BEGIN

/-- The block: the device and the queue of the commands that wait, first in, first out. -/
structure State where
  dev : Dev
  pending : List Instr
  deriving DecidableEq, Repr

/-- Reasons a step stops with a fault: none, since every command of this block answers a next state. -/
inductive Fault where
  /-- No meaning raises it. Safe. -/
  | unreachable
  deriving DecidableEq, Repr

/-- Reasons a step is refused. -/
inductive Refusal where
  /-- A command that has no meaning yet, by its mnemonic; only an arm of `exec` answers it. Safe. -/
  | notModelled (mnemonic : String)
  deriving DecidableEq, Repr

/-- The outcome of a command's or a step's run. -/
abbrev Result := Host.Outcome State Fault Refusal

/-- The key store as made (R85): entries 0 to 3 hold the keys bound to slots 0 to 3, the rest are blank. -/
def keysAtManufacture : List KeyEntry :=
  (List.range 16).map fun e =>
    if e < 4 then ⟨(Config.fusedKey e).1, (Config.fusedKey e).2, true, false⟩ else ⟨0, 0, false, false⟩

/-- The device right after the release of a power-on reset: every register at its reset value, the SRAM being zeroed. -/
def Dev.reset : Dev where
  fuses := ⟨Config.revLetter, Config.revDigit, Config.variantM, Config.serial⟩
  wygel := { keys := keysAtManufacture, slotEntry := [0, 1, 2, 3] }

/-- The block right after a power-on reset, with no command waiting. -/
def State.reset : State := ⟨Dev.reset, []⟩

end Sys2Proof.Machine
end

END

- WORK INSTRUCTIONS
Begin with the line containing "answers it. Safe. -/" and repeat each line exactly until the records above end.

- PROBLEM SOLUTION
  /-- A command that has no meaning yet, by its mnemonic; only an arm of `exec` answers it. Safe. -/
  | notModelled (mnemonic : String)
  deriving DecidableEq, Repr

/-- The outcome of a command's or a step's run. -/
abbrev Result := Host.Outcome State Fault Refusal

/-- The key store as made (R85): entries 0 to 3 hold the keys bound to slots 0 to 3, the rest are blank. -/
def keysAtManufacture : List KeyEntry :=
  (List.range 16).map fun e =>
    if e < 4 then ⟨(Config.fusedKey e).1, (Config.fusedKey e).2, true, false⟩ else ⟨0, 0, false, false⟩

/-- The device right after the release of a power-on reset: every register at its reset value, the SRAM being zeroed. -/
def Dev.reset : Dev where
  fuses := ⟨Config.revLetter, Config.revDigit, Config.variantM, Config.serial⟩
  wygel := { keys := keysAtManufacture, slotEntry := [0, 1, 2, 3] }

/-- The block right after a power-on reset, with no command waiting. -/
def State.reset : State := ⟨Dev.reset, []⟩

end Sys2Proof.Machine
end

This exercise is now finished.